Cactus cookies, banana-peel snacks, wrinkled-pea pasta are contenders in the
Ellen MacArthur Foundation’s Challenge for companies to design new products — or
redesign existing ones — using circular principles that help address climate
change and regenerate nature.

A new generation of food products designed to increase circularity and
regenerate the planet are one step closer to reaching supermarket shelves after
being invited to the next stage of the Ellen MacArthur Foundation’s Big
Food Redesign
Challenge
.

Pasta made from wrinkled peas, a snack using banana peel, and both cookies and
juice produced from cacti are among the innovative concepts received from
companies ranging from startups to household names including
Danone and Nestlé.

The Challenge, launched last
year

by the Foundation in partnership with the Sustainable Food
Trust
, tasked participants to design new
products — or redesign existing ones — using circular-economy
principles
that
help nature to thrive and address climate change.

From a total of 400 applications received worldwide — including from Africa,
Europe, Latin
America
,
the UK and US — more than 160 products are now being supported in
developing their first designs.

As selected products enter the production phase of the Challenge, the Foundation
is calling on retailers to join its partners — leading British supermarket
Waitrose and major retail group Grupo Carrefour
Brasil
— in
showcasing food items as early as this year.

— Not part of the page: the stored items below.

-- ==== Sys2Proof/Laws/Blocks.lean ====
section
/-! SUPPORT. Reads in pieces, the blocks of a descriptor as a fold (R146, R177), and when HASH completes (R200). -/

namespace Sys2Proof.Machine

/-- A read that succeeds, of a known length. -/
theorem memRead_eq_some {s : State} {S : Space} {off n : Nat} {bs : List Byte} (hl : bs.length = n)
    (h : ∀ i < n, memByte s S (off + i) = some (bs.getD i 0)) : memRead s S off n = some bs := by
  subst hl; exact memRead_of_bytes h

/-- A read is the read of its first part and the read of the rest. -/
theorem memRead_split {s : State} {S : Space} {off n m : Nat} {bs : List Byte} (h : memRead s S off (n + m) = some bs) :
    memRead s S off n = some (bs.take n) ∧ memRead s S (off + n) m = some (bs.drop n) := by
  obtain ⟨hl, hi⟩ := memRead_some h
  constructor
  · refine memRead_eq_some (by simp; omega) fun i hin => ?_
    rw [hi i (by omega)]
    simp [List.getD_eq_getElem?_getD, hin]
  · refine memRead_eq_some (by simp; omega) fun i him => ?_
    have := hi (n + i) (by omega)
    rw [← Nat.add_assoc] at this
    rw [this]
    simp [List.getD_eq_getElem?_getD]

/-- The first block of several, then the others. -/
theorem compressBlocks_succ (s : State) (S : Space) (off n : Nat) (h : HashState) :
    compressBlocks s S off (n + 1) h = (memRead s S off 64).bind fun blk => compressBlocks s S (off + 64) n (compress h blk) := by
  rw [compressBlocks]
  cases memRead s S off 64 <;> rfl

/-- The blocks of a descriptor whose bytes can be read, as a fold over the 64-byte pieces of the bytes. -/
theorem compressBlocks_of_read {s : State} {S : Space} {n : Nat} : ∀ {off : Nat} {bs : List Byte} (h : HashState),
    memRead s S off (64 * n) = some bs → compressBlocks s S off n h = some ((cutBlocks n bs).foldl compress h) := by
  induction n with
  | zero => intro off bs h _; rfl
  | succ n ih =>
    intro off bs h hr
    rw [show 64 * (n + 1) = 64 + 64 * n by omega] at hr
    obtain ⟨h1, h2⟩ := memRead_split hr
    unfold compressBlocks
    rw [h1]
    exact ih _ h2

/-- The blocks of a descriptor one of whose bytes cannot be read. -/
theorem compressBlocks_none_iff {s : State} {S : Space} {n : Nat} : ∀ {off : Nat} {h : HashState},
    compressBlocks s S off n h = none ↔ memRead s S off (64 * n) = none := by
  intro off h
  constructor
  · intro hc
    cases hr : memRead s S off (64 * n) with
    | none => rfl
    | some bs => rw [compressBlocks_of_read h hr] at hc; simp at hc
  · revert off h
    induction n with
    | zero => intro off h hr; simp [memRead] at hr
    | succ n ih =>
      intro off h hr
      unfold compressBlocks
      cases hb : memRead s S off 64 with
      | none => rfl
      | some blk =>
        refine ih ?_
        rw [memRead_none_iff] at hr ⊢
        obtain ⟨i, hi, hn⟩ := hr
        obtain ⟨-, hall⟩ := memRead_some hb
        by_cases hlt : i < 64
        · rw [hall i hlt] at hn; simp at hn
        · exact ⟨i - 64, by omega, by rw [show off + 64 + (i - 64) = off + i by omega]; exact hn⟩

/-- The blocks look at the bytes they read and at nothing else. -/
theorem compressBlocks_congr {s t : State} {S : Space} {off n : Nat} {h : HashState}
    (hb : ∀ i < 64 * n, memByte t S (off + i) = memByte s S (off + i)) : compressBlocks t S off n h = compressBlocks s S off n h := by
  have hr := memRead_congr hb
  cases hs : memRead s S off (64 * n) with
  | none => rw [compressBlocks_none_iff.mpr hs, compressBlocks_none_iff.mpr (hr.trans hs)]
  | some bs => rw [compressBlocks_of_read h hs, compressBlocks_of_read h (hr.trans hs)]

/-- More blocks are the first ones, then the others. -/
theorem compressBlocks_add {s : State} {S : Space} (m : Nat) {n : Nat} : ∀ {off : Nat} {h : HashState},
    compressBlocks s S off (n + m) h = (compressBlocks s S off n h).bind (compressBlocks s S (off + 64 * n) m) := by
  induction n with
  | zero => intro off h; simp [compressBlocks]
  | succ n ih =>
    intro off h
    rw [show n + 1 + m = (n + m) + 1 by omega, compressBlocks_succ, compressBlocks_succ, show off + 64 * (n + 1) = off + 64 + 64 * n by omega]
    cases memRead s S off 64 with
    | none => rfl
    | some blk => simp only [Option.bind_some]; exact ih

/-- The block phases of HASH as two runs of blocks: those of the message, then the tail's one or two (R146, R200). -/
theorem compressPlan_eq (t : State) : compressPlan t =
    (compressBlocks t .msg 0 t.nblk.toNat HashState.iv).bind fun h => compressBlocks t .tail 0 (if t.planinfo.chunks = 3 then 1 + 1 else 1) h := by
  rw [compressPlan]
  cases compressBlocks t .msg 0 t.nblk.toNat HashState.iv with
  | none => rfl
  | some h =>
    by_cases hc : t.planinfo.chunks = 3
    · simp only [Option.bind_some, if_pos hc]
      rw [compressBlocks_add]
      cases compressBlocks t .tail 0 1 h <;> rfl
    · simp only [Option.bind_some, if_neg hc]
      cases compressBlocks t .tail 0 1 h <;> rfl

/-- HASH as its plan, its blocks and its digest (R200). -/
theorem runHash_eq (s : State) :
    runHash s = (runPlan s).bind fun t => (compressPlan t).map fun h => formatDigest { t with hash := h } := by
  rw [runHash]
  cases runPlan s with
  | none => rfl
  | some t => simp only [Option.bind_some]; cases compressPlan t <;> rfl

/-- What PLAN leaves of the plan, and that it completes when its bytes can be read (R147). -/
theorem runPlan_of_read {s : State} {left : List Byte}
    (h : memRead s .msg (s.len.toNat - lengthMod64 s.len.toNat) (lengthMod64 s.len.toNat) = some left) :
    runPlan s = some { s with
      tail := tailContents s.len.toNat left, nblk := BitVec.ofNat 64 (blockCount s.len.toNat), planinfo := planInfoOf s.len.toNat } := by
  unfold runPlan
  rw [h]

/-- The number of full blocks fits in `NBLK` (R29). -/
theorem toNat_blockCount (L : DWord) : (BitVec.ofNat 64 (blockCount L.toNat)).toNat = blockCount L.toNat := by
  have := L.isLt
  simp only [blockCount, BitVec.toNat_ofNat]
  omega

/-- The plan says three descriptors exactly when there are three (R143, R30). -/
theorem planInfoOf_chunks (L : Nat) : (planInfoOf L).chunks = 3 ↔ chunkCount L = 3 := by
  simp only [planInfoOf, chunkCount]
  split <;> simp

/-- The bytes of the message do not depend on the other byte spaces. -/
theorem memByte_msg_congr {s t : State} (hm : t.msg = s.msg) (ho : t.msgOld = s.msgOld) (hd : t.draws = s.draws) (off : Nat) :
    memByte t .msg off = memByte s .msg off := by simp [memByte, msgVersion, hm, ho, hd]

/-- The blocks of a sequence are the first ones, then those of the rest. -/
theorem cutBlocks_add (n m : Nat) : ∀ bs : List Byte, cutBlocks (n + m) bs = cutBlocks n bs ++ cutBlocks m (bs.drop (64 * n)) := by
  induction n with
  | zero => intro bs; simp [cutBlocks]
  | succ n ih =>
    intro bs
    rw [show n + 1 + m = (n + m) + 1 by omega, cutBlocks, cutBlocks, ih, List.drop_drop, show 64 + 64 * n = 64 * (n + 1) by omega]
    rfl

/-- The first blocks of a sequence lie within its first bytes. -/
theorem cutBlocks_take (n : Nat) : ∀ {k : Nat} {bs : List Byte}, 64 * n ≤ k → cutBlocks n (bs.take k) = cutBlocks n bs := by
  induction n with
  | zero => intro k bs _; rfl
  | succ n ih =>
    intro k bs hk
    rw [cutBlocks, cutBlocks, List.take_take, Nat.min_eq_left (by omega), List.drop_take, ih (by omega)]

end Sys2Proof.Machine
end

“Our current food system is a key driver of biodiversity loss and accounts for a
third of global greenhouse gases — we can, and must, redesign our food to
regenerate
nature

and tackle some of the most pressing global issues facing us today,” asserts
Beth Mander, Food Program
Manager at the Ellen MacArthur Foundation. “It’s encouraging to see such a huge
appetite by businesses to rise to the challenge of helping to reshape how we
design food for the future. With such an innovative range of product ideas, we
hope they will become everyday items on shopping lists.

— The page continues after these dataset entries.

-- ==== Sys2Proof/Laws/Decode.lean ====
section
/-! SUPPORT. The laws of the decoder: a word is its three fields, and what `decode` answers when the field ZERO is not zero. -/

namespace Sys2Proof

/-- A command word is its fields ZERO, BUF and OP (R91). -/
theorem word_fields (w : Word) : w = (zeroField w ++ bufField w ++ opField w : BitVec (26 + 2 + 4)) := by
  unfold zeroField bufField opField
  apply BitVec.eq_of_getLsbD_eq
  intro i hi
  rw [BitVec.getLsbD_append, BitVec.getLsbD_append]
  simp only [BitVec.getLsbD_extractLsb']
  by_cases h4 : i < 4
  · simp [h4]
  · by_cases h6 : i - 4 < 2
    · simp [h4, h6, show 4 + (i - 4) = i by omega]
    · simp [h4, h6, show i - 4 - 2 < 26 by omega, show 6 + (i - 4 - 2) = i by omega]

theorem decode_of_zeroField_ne {w : Word} (h : zeroField w ≠ 0) : decode w = .error .reservedBits := by
  unfold decode
  rw [if_pos (by simpa using h)]

/-- The word of a command decodes to it (R96, R99). -/
@[simp] theorem decode_encode (i : Instr) : decode (encode i) = .ok i := by cases i <;> rfl

@[simp] theorem tableWord_encode (i : Instr) : tableWord 32 (encode i).toNat = encode i := by cases i <;> rfl

end Sys2Proof
end

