/-- A BLOCK in bounds completes when its 64 bytes can be read (R178). -/
theorem blockCommand_completes (hin : s.off.toNat + 64 ≤ spaceSize s S) (hreadable : Readable s S s.off.toNat 64) :
    ∃ u, Effect s u ∧ blockCommand S s = .next (finish u) := by
  obtain ⟨blk, hread⟩ := memRead_of_readable hreadable
  exact ⟨_, .hash _, blockCommand_of_read hin hread⟩

/-- A BLOCK in bounds ends in MSG_FAULT when one of its 64 bytes cannot be read (R178, R224). -/
theorem blockCommand_of_unreadable (hin : s.off.toNat + 64 ≤ spaceSize s S) (hread : memRead s S s.off.toNat 64 = none) :
    blockCommand S s = .next (raiseMsgFault .hash s) := by
  rcases blockCommand_cases S s with ⟨-, blk, hblk, -⟩ | ⟨-, -, he⟩ | ⟨hout, -⟩
  · cases hblk.symm.trans hread
  · exact he
  · omega

theorem exec_plan_of_none (h : runPlan s = none) : exec .plan s = .next (raiseMsgFault .plan s) := by
  rw [exec_plan, execPlan, h]

theorem exec_hash_of_none (h : runHash s = none) : exec .hash s = .next (raiseMsgFault .whole s) := by
  rw [exec_hash, execHash, h]

/-- A message that cannot be read has a byte that cannot be read in its body blocks or among its leftover bytes (R141). -/
theorem memRead_body_or_left_none (h : memRead s .msg 0 s.len.toNat = none) :
    memRead s .msg 0 (64 * blockCount s.len.toNat) = none ∨
      memRead s .msg (s.len.toNat - lengthMod64 s.len.toNat) (lengthMod64 s.len.toNat) = none := by
  have hsplit := length_eq_blocks_add s.len.toNat
  obtain ⟨i, hi, hbyte⟩ := memRead_none_iff.mp h
  by_cases hbody : i < 64 * blockCount s.len.toNat
  · exact .inl (memRead_none_iff.mpr ⟨i, hbody, hbyte⟩)
  · refine .inr (memRead_none_iff.mpr ⟨i - 64 * blockCount s.len.toNat, by omega, ?_⟩)
    convert hbyte using 2
    omega

/-- HASH meets an error of the read port when some byte of the message cannot be read: in its plan, or in its body blocks (R200, R224). -/
theorem runHash_of_unreadable (h : memRead s .msg 0 s.len.toNat = none) : runHash s = none := by
  rw [runHash_eq]
  rcases memRead_body_or_left_none h with hbody | hleft
  · cases hplan : runPlan s with
    | none => rfl
    | some t =>
      obtain ⟨left, -, rfl⟩ := runPlan_some hplan
      have hblocks : compressPlan (planned s left) = none := by
        have hread := (memRead_planned left 0 (64 * blockCount s.len.toNat)).trans hbody
        rw [compressPlan_eq, planned_nblk, toNat_blockCount, compressBlocks_none_iff.mpr hread, Option.bind_none]
      exact congrArg (Option.map _) hblocks
  · rw [runPlan_none_iff.mpr hleft, Option.bind_none]

end Accesses

/-- A command whose access is in bounds completes, on a message that holds still and is as long as declared (R220). -/
theorem exec_completes {s : State} {i : Instr} (hstill : s.msgOld = []) (hextent : s.len.toNat ≤ s.msg.extent)
    (hin : ∀ S n, access i = some (S, n) → s.off.toNat + n ≤ spaceSize s S) : ∃ u, Effect s u ∧ exec i s = .next (finish u) := by
  have hreadable : ∀ S n, access i = some (S, n) → Readable s S s.off.toNat n :=
    fun S n ha => readable_of_inBounds hstill hextent (hin S n ha)
  cases i with
  | get32leMsg | get32leTail | get32leDig => exact getCommand_completes getU32Le_none_iff (hin _ _ rfl) (hreadable _ _ rfl)
  | get32beMsg | get32beTail | get32beDig => exact getCommand_completes getU32Be_none_iff (hin _ _ rfl) (hreadable _ _ rfl)
  | put32leTail | put32leDig | put64leTail | put64leDig | put64beTail | put64beDig =>
    simp only [exec_put32leTail, exec_put32leDig, exec_put64leTail, exec_put64leDig, exec_put64beTail, exec_put64beDig]
    exact putCommand_completes _ rfl rfl (hin _ _ rfl)
  | blockMsg | blockTail => exact blockCommand_completes (hin _ _ rfl) (hreadable _ _ rfl)
  | init => exact ⟨_, .hash _, exec_init s⟩
  | digest => exact ⟨_, .digest, exec_digest s⟩
  | plan =>
    have hleft : s.len.toNat - s.len.toNat % 64 + s.len.toNat % 64 ≤ s.len.toNat := by omega
    obtain ⟨t, hplan, he⟩ := exec_plan_of_readable (readable_of_inBounds hstill hextent hleft)
    exact ⟨t, .plan t hplan, he⟩
  | hash =>
    have hhash := runHash_of_message (memRead_msg_still hstill (by omega))
    exact ⟨_, .whole _ hhash, exec_hash_of_some hhash⟩
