-- ==== Sys2Proof/Machine/Lane.lean ====
section
/-! DEFINITION. The lane encoder: Phase 2 (40_lane_encoder.md R89 to R91) and the meanings of LACT (R92) and LCTL (R97). -/

namespace Sys2Proof.Machine

/-- `{out[9], out[8], out[7:0]}` (30_encoding.md R67). -/
def symbolOf (bit9 bit8 : Bool) (low : Byte) : Symbol := BitVec.ofBool bit9 ++ BitVec.ofBool bit8 ++ low

/-- Phase 2: the symbol and the counter's next value, from `q_m` and the counter's value (40_lane_encoder.md R89, R90, R91). -/
def phase2 (q : Intermediate) (c : Int) : Symbol × Int :=
  let flag := usedXor q
  let low := lower8 q
  let d := dataDisparity q
  match branch c d with
  | .zero => (symbolOf (!flag) flag (if flag then low else ~~~low), c + (if flag then d else -d))
  | .sameSign => (symbolOf true flag (~~~low), c + (if flag then 1 else 0) - d)
  | .oppositeSign => (symbolOf false flag low, c + (if flag then 0 else -1) + d)

/-- The symbol and next counter value of `Lane.encode_active`, a total function of the input and the counter
(40_lane_encoder.md R92, R94). -/
def encodeActive (d : Byte) (c : Int) : Symbol × Int := phase2 (intermediate d) c

/-- The symbol of `Lane.encode_control` (40_lane_encoder.md R97). -/
def encodeControl (c0 c1 : Bool) : Symbol := ctrlRom (ctrlIndex c0 c1)

/-- LACT at lane encoder `l` (40_lane_encoder.md R92): it reads its counter or faults, writes the next value, and returns the symbol. -/
def execLact (l : Lane) (d : Byte) (s : State) : Host.Outcome State Fault Refusal :=
  match readCounter s.cnt l with
  | .ok c => .next ((s.setCell l (.val (encodeActive d c).2)).deliver (.symbol l (encodeActive d c).1))
  | .error f => raise [f] s

/-- LCTL at lane encoder `l` (40_lane_encoder.md R97): its counter becomes 0, unread, and it returns the control code. -/
def execLctl (l : Lane) (c0 c1 : Bool) (s : State) : Host.Outcome State Fault Refusal :=
  .next ((s.setCell l (.val 0)).deliver (.symbol l (encodeControl c0 c1)))

end Sys2Proof.Machine
end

“This is an exciting time for more retailers to get involved and be among the
first in the world to offer their customers unique access to food choices which
help preserve and restore our planet for future generations.”

Advancing innovations

Among the UK innovators joining the next phase of the Challenge are
Hodmedod’s — whose selection of pasta, soups and
dahl is sourced from a type of broad bean and other diverse, arable
crops

grown with regenerative practices that help build soil health; Toast Brewing
which upcycles surplus loaves of bread into
beer

and recently received a major cash infusion from
Heineken
;
luxury London retailer Fortnum & Mason’s in-house distilled Amalthea
Dry Gin
— which
has diversified its source crop by swapping grains with homegrown apples; and
Old Farmhouse Brewery’s beer made from
kelp
locally sourced from Wales’ first community-owned regenerative ocean farm.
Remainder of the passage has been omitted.